Abstract

Novel co-condensing agents of the type R′Si(OMe)₂(CH₂)₃R₂Si(CH₂)₃Si(OMe)₂R′ {3[Me₂Si(C₃D⁰)₂] (3a), R = Me, R′ = Me; 3[Me₂Si(C₃T⁰)₂] (3b), R = Me, R′ = OMe; 4[Et₂Si(C₃D⁰)₂] (4a), R = Et, R′ = Me; 4[Et₂Si(C₃T⁰)₂] (4b), R = Et, R′ = OMe} were synthesised by hydrosilylation of the corresponding diallyldialkylsilanes 1, 2 with dichloro(methyl)silane and trichlorosilane, respectively, followed by treatment with trimethyl orthoformate.
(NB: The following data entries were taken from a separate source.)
-- ==== Sys2Proof/Laws/State.lean ====
section
/-! SUPPORT. The setters of the state, one lemma per field and setter, and a read of each kind of state after a write.
A write of one kind of state leaves every other field alone. -/

namespace Sys2Proof.Machine

/-! ### `State.setCore` -/

@[simp] theorem State.setCore_pwr (s : State) (n : Nat) (x : Core) : (s.setCore n x).pwr = s.pwr := rfl
@[simp] theorem State.setCore_clk (s : State) (n : Nat) (x : Core) : (s.setCore n x).clk = s.clk := rfl
@[simp] theorem State.setCore_thm (s : State) (n : Nat) (x : Core) : (s.setCore n x).thm = s.thm := rfl
@[simp] theorem State.setCore_mer (s : State) (n : Nat) (x : Core) : (s.setCore n x).mer = s.mer := rfl
@[simp] theorem State.setCore_evt (s : State) (n : Nat) (x : Core) : (s.setCore n x).evt = s.evt := rfl
@[simp] theorem State.setCore_dram (s : State) (n : Nat) (x : Core) : (s.setCore n x).dram = s.dram := rfl
@[simp] theorem State.setCore_mem (s : State) (n : Nat) (x : Core) : (s.setCore n x).mem = s.mem := rfl
@[simp] theorem State.setCore_gmem (s : State) (n : Nat) (x : Core) : (s.setCore n x).gmem = s.gmem := rfl
@[simp] theorem State.setCore_hostMem (s : State) (n : Nat) (x : Core) : (s.setCore n x).hostMem = s.hostMem := rfl
@[simp] theorem State.setCore_msh (s : State) (n : Nat) (x : Core) : (s.setCore n x).msh = s.msh := rfl
@[simp] theorem State.setCore_rgl (s : State) (n : Nat) (x : Core) : (s.setCore n x).rgl = s.rgl := rfl
@[simp] theorem State.setCore_mil (s : State) (n : Nat) (x : Core) : (s.setCore n x).mil = s.mil := rfl
@[simp] theorem State.setCore_xlt (s : State) (n : Nat) (x : Core) : (s.setCore n x).xlt = s.xlt := rfl
@[simp] theorem State.setCore_host (s : State) (n : Nat) (x : Core) : (s.setCore n x).host = s.host := rfl
@[simp] theorem State.setCore_car (s : State) (n : Nat) (x : Core) : (s.setCore n x).car = s.car := rfl
@[simp] theorem State.setCore_fab (s : State) (n : Nat) (x : Core) : (s.setCore n x).fab = s.fab := rfl
@[simp] theorem State.setCore_die (s : State) (n : Nat) (x : Core) : (s.setCore n x).die = s.die := rfl
@[simp] theorem State.setCore_boot (s : State) (n : Nat) (x : Core) : (s.setCore n x).boot = s.boot := rfl
@[simp] theorem State.setCore_sec (s : State) (n : Nat) (x : Core) : (s.setCore n x).sec = s.sec := rfl
@[simp] theorem State.setCore_scAdmitted (s : State) (n : Nat) (x : Core) : (s.setCore n x).scAdmitted = s.scAdmitted := rfl
@[simp] theorem State.setCore_msReady (s : State) (n : Nat) (x : Core) : (s.setCore n x).msReady = s.msReady := rfl
@[simp] theorem State.setCore_lnReady (s : State) (n : Nat) (x : Core) : (s.setCore n x).lnReady = s.lnReady := rfl
@[simp] theorem State.setCore_fbReady (s : State) (n : Nat) (x : Core) : (s.setCore n x).fbReady = s.fbReady := rfl
@[simp] theorem State.setCore_degraded (s : State) (n : Nat) (x : Core) : (s.setCore n x).degraded = s.degraded := rfl
@[simp] theorem State.setCore_lock (s : State) (n : Nat) (x : Core) : (s.setCore n x).lock = s.lock := rfl
@[simp] theorem State.setCore_free (s : State) (n : Nat) (x : Core) : (s.setCore n x).free = s.free := rfl
@[simp] theorem State.setCore_pending (s : State) (n : Nat) (x : Core) : (s.setCore n x).pending = s.pending := rfl
theorem State.core_setCore (s : State) (n : Nat) (n' : Nat) (x : Core) :
    (s.setCore n x).core n' = if n' = n then x else s.core n' := tget_tset _ _ _ _ _
@[simp] theorem State.core_setCore_same (s : State) (n : Nat) (x : Core) : (s.setCore n x).core n = x :=
  tget_tset_same _ _ _ _
@[simp] theorem State.setCore_grn (s : State) (n : Nat) (x : Core) (fb' : Nat) :
    (s.setCore n x).grn fb' = s.grn fb' := rfl
@[simp] theorem State.setCore_bank (s : State) (n : Nat) (x : Core) (fb' : Nat) (b' : Nat) :
    (s.setCore n x).bank fb' b' = s.bank fb' b' := rfl
@[simp] theorem State.setCore_hbm (s : State) (n : Nat) (x : Core) (fb' : Nat) :
    (s.setCore n x).hbm fb' = s.hbm fb' := rfl
@[simp] theorem State.setCore_stack (s : State) (n : Nat) (x : Core) (k' : Nat) :
    (s.setCore n x).stack k' = s.stack k' := rfl
@[simp] theorem State.setCore_chan (s : State) (n : Nat) (x : Core) (q' : Nat) (c' : Nat) :
    (s.setCore n x).chan q' c' = s.chan q' c' := rfl
@[simp] theorem State.setCore_lost (s : State) (n : Nat) (x : Core) (line' : Nat) :
    (s.setCore n x).lost line' = s.lost line' := rfl
@[simp] theorem State.setCore_lostBurst (s : State) (n : Nat) (x : Core) (k' : Nat) :
    (s.setCore n x).lostBurst k' = s.lostBurst k' := rfl
@[simp] theorem State.setCore_badBurst (s : State) (n : Nat) (x : Core) (k' : Nat) :
    (s.setCore n x).badBurst k' = s.badBurst k' := rfl
@[simp] theorem State.setCore_link (s : State) (n : Nat) (x : Core) (l' : Nat) :
    (s.setCore n x).link l' = s.link l' := rfl
@[simp] theorem State.setCore_ring (s : State) (n : Nat) (x : Core) (r' : Nat) :
    (s.setCore n x).ring r' = s.ring r' := rfl
@[simp] theorem State.setCore_cq (s : State) (n : Nat) (x : Core) (r' : Nat) :
    (s.setCore n x).cq r' = s.cq r' := rfl
@[simp] theorem State.setCore_ctx (s : State) (n : Nat) (x : Core) (c' : Nat) :
    (s.setCore n x).ctx c' = s.ctx c' := rfl
@[simp] theorem State.setCore_group (s : State) (n : Nat) (x : Core) (g' : Nat) :
    (s.setCore n x).group g' = s.group g' := rfl
@[simp] theorem State.setCore_slot (s : State) (n : Nat) (x : Core) (fb' : Nat) (car' : Nat) (sl' : Nat) :
    (s.setCore n x).slot fb' car' sl' = s.slot fb' car' sl' := rfl

/-! ### `State.setGrn` -/

@[simp] theorem State.setGrn_pwr (s : State) (fb : Nat) (x : Grn) : (s.setGrn fb x).pwr = s.pwr := rfl
@[simp] theorem State.setGrn_clk (s : State) (fb : Nat) (x : Grn) : (s.setGrn fb x).clk = s.clk := rfl
@[simp] theorem State.setGrn_thm (s : State) (fb : Nat) (x : Grn) : (s.setGrn fb x).thm = s.thm := rfl
@[simp] theorem State.setGrn_mer (s : State) (fb : Nat) (x : Grn) : (s.setGrn fb x).mer = s.mer := rfl
@[simp] theorem State.setGrn_evt (s : State) (fb : Nat) (x : Grn) : (s.setGrn fb x).evt = s.evt := rfl
@[simp] theorem State.setGrn_mem (s : State) (fb : Nat) (x : Grn) : (s.setGrn fb x).mem = s.mem := rfl
@[simp] theorem State.setGrn_gmem (s : State) (fb : Nat) (x : Grn) : (s.setGrn fb x).gmem = s.gmem := rfl
@[simp] theorem State.setGrn_hostMem (s : State) (fb : Nat) (x : Grn) : (s.setGrn fb x).hostMem = s.hostMem := rfl
@[simp] theorem State.setGrn_msh (s : State) (fb : Nat) (x : Grn) : (s.setGrn fb x).msh = s.msh := rfl
@[simp] theorem State.setGrn_rgl (s : State) (fb : Nat) (x : Grn) : (s.setGrn fb x).rgl = s.rgl := rfl
@[simp] theorem State.setGrn_mil (s : State) (fb : Nat) (x : Grn) : (s.setGrn fb x).mil = s.mil := rfl
@[simp] theorem State.setGrn_xlt (s : State) (fb : Nat) (x : Grn) : (s.setGrn fb x).xlt = s.xlt := rfl
@[simp] theorem State.setGrn_host (s : State) (fb : Nat) (x : Grn) : (s.setGrn fb x).host = s.host := rfl
@[simp] theorem State.setGrn_car (s : State) (fb : Nat) (x : Grn) : (s.setGrn fb x).car = s.car := rfl
@[simp] theorem State.setGrn_cores (s : State) (fb : Nat) (x : Grn) : (s.setGrn fb x).cores = s.cores := rfl
@[simp] theorem State.setGrn_fab (s : State) (fb : Nat) (x : Grn) : (s.setGrn fb x).fab = s.fab := rfl
@[simp] theorem State.setGrn_die (s : State) (fb : Nat) (x : Grn) : (s.setGrn fb x).die = s.die := rfl
@[simp] theorem State.setGrn_boot (s : State) (fb : Nat) (x : Grn) : (s.setGrn fb x).boot = s.boot := rfl
@[simp] theorem State.setGrn_sec (s : State) (fb : Nat) (x : Grn) : (s.setGrn fb x).sec = s.sec := rfl
@[simp] theorem State.setGrn_scAdmitted (s : State) (fb : Nat) (x : Grn) : (s.setGrn fb x).scAdmitted = s.scAdmitted := rfl
@[simp] theorem State.setGrn_msReady (s : State) (fb : Nat) (x : Grn) : (s.setGrn fb x).msReady = s.msReady := rfl
@[simp] theorem State.setGrn_lnReady (s : State) (fb : Nat) (x : Grn) : (s.setGrn fb x).lnReady = s.lnReady := rfl
@[simp] theorem State.setGrn_fbReady (s : State) (fb : Nat) (x : Grn) : (s.setGrn fb x).fbReady = s.fbReady := rfl
@[simp] theorem State.setGrn_degraded (s : State) (fb : Nat) (x : Grn) : (s.setGrn fb x).degraded = s.degraded := rfl
@[simp] theorem State.setGrn_lock (s : State) (fb : Nat) (x : Grn) : (s.setGrn fb x).lock = s.lock := rfl
@[simp] theorem State.setGrn_free (s : State) (fb : Nat) (x : Grn) : (s.setGrn fb x).free = s.free := rfl
@[simp] theorem State.setGrn_pending (s : State) (fb : Nat) (x : Grn) : (s.setGrn fb x).pending = s.pending := rfl
theorem State.grn_setGrn (s : State) (fb : Nat) (fb' : Nat) (x : Grn) :
    (s.setGrn fb x).grn fb' = if fb' = fb then x else s.grn fb' := tget_tset _ _ _ _ _
@[simp] theorem State.grn_setGrn_same (s : State) (fb : Nat) (x : Grn) : (s.setGrn fb x).grn fb = x :=
  tget_tset_same _ _ _ _
@[simp] theorem State.setGrn_core (s : State) (fb : Nat) (x : Grn) (n' : Nat) :
    (s.setGrn fb x).core n' = s.core n' := rfl
@[simp] theorem State.setGrn_bank (s : State) (fb : Nat) (x : Grn) (fb' : Nat) (b' : Nat) :
    (s.setGrn fb x).bank fb' b' = s.bank fb' b' := rfl
@[simp] theorem State.setGrn_hbm (s : State) (fb : Nat) (x : Grn) (fb' : Nat) :
    (s.setGrn fb x).hbm fb' = s.hbm fb' := rfl
@[simp] theorem State.setGrn_stack (s : State) (fb : Nat) (x : Grn) (k' : Nat) :
    (s.setGrn fb x).stack k' = s.stack k' := rfl
@[simp] theorem State.setGrn_chan (s : State) (fb : Nat) (x : Grn) (q' : Nat) (c' : Nat) :
    (s.setGrn fb x).chan q' c' = s.chan q' c' := rfl
@[simp] theorem State.setGrn_lost (s : State) (fb : Nat) (x : Grn) (line' : Nat) :
    (s.setGrn fb x).lost line' = s.lost line' := rfl
@[simp] theorem State.setGrn_lostBurst (s : State) (fb : Nat) (x : Grn) (k' : Nat) :
    (s.setGrn fb x).lostBurst k' = s.lostBurst k' := rfl
@[simp] theorem State.setGrn_badBurst (s : State) (fb : Nat) (x : Grn) (k' : Nat) :
    (s.setGrn fb x).badBurst k' = s.badBurst k' := rfl
@[simp] theorem State.setGrn_link (s : State) (fb : Nat) (x : Grn) (l' : Nat) :
    (s.setGrn fb x).link l' = s.link l' := rfl
@[simp] theorem State.setGrn_ring (s : State) (fb : Nat) (x : Grn) (r' : Nat) :
    (s.setGrn fb x).ring r' = s.ring r' := rfl
@[simp] theorem State.setGrn_cq (s : State) (fb : Nat) (x : Grn) (r' : Nat) :
    (s.setGrn fb x).cq r' = s.cq r' := rfl
@[simp] theorem State.setGrn_ctx (s : State) (fb : Nat) (x : Grn) (c' : Nat) :
    (s.setGrn fb x).ctx c' = s.ctx c' := rfl
@[simp] theorem State.setGrn_group (s : State) (fb : Nat) (x : Grn) (g' : Nat) :
    (s.setGrn fb x).group g' = s.group g' := rfl
@[simp] theorem State.setGrn_slot (s : State) (fb : Nat) (x : Grn) (fb' : Nat) (car' : Nat) (sl' : Nat) :
    (s.setGrn fb x).slot fb' car' sl' = s.slot fb' car' sl' := rfl
@[simp] theorem State.setGrn_thr (s : State) (fb : Nat) (x : Grn) (n t : Nat) : (s.setGrn fb x).thr n t = s.thr n t := rfl
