-- ==== Sys2Proof/Laws/Exec.lean ====
section
/-! SUPPORT. What the dispatcher answers for each command: its meaning, by name. -/

namespace Sys2Proof.Machine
These precursors were sol–gel processed with or without PhSi(OMe)₃ [Ph(T⁰)] to give the xerogels X3a–d, X4a–d. The polysiloxane matrices, the degree of condensation and the integrity of the hydrocarbon backbone were investigated by means of solid state NMR spectroscopy (¹³C, ²⁹Si). To study the polymer dynamics in the dry state ²⁹Si CP/MAS NMR measurements of relaxation times (T_1ρH) and cross-polarisation parameters (T_SiH) were carried out. ¹H HR/MAS NMR experiments and T_1ρH measurements in different solvents were undertaken to get information on the mobility of the polymers in suspension. Scanning electron microscopy (SEM) images show the morphology of the polymers and energy dispersive X-ray spectroscopy (EDX) suggests that the distribution of the elements agrees with the applied stoichiometry.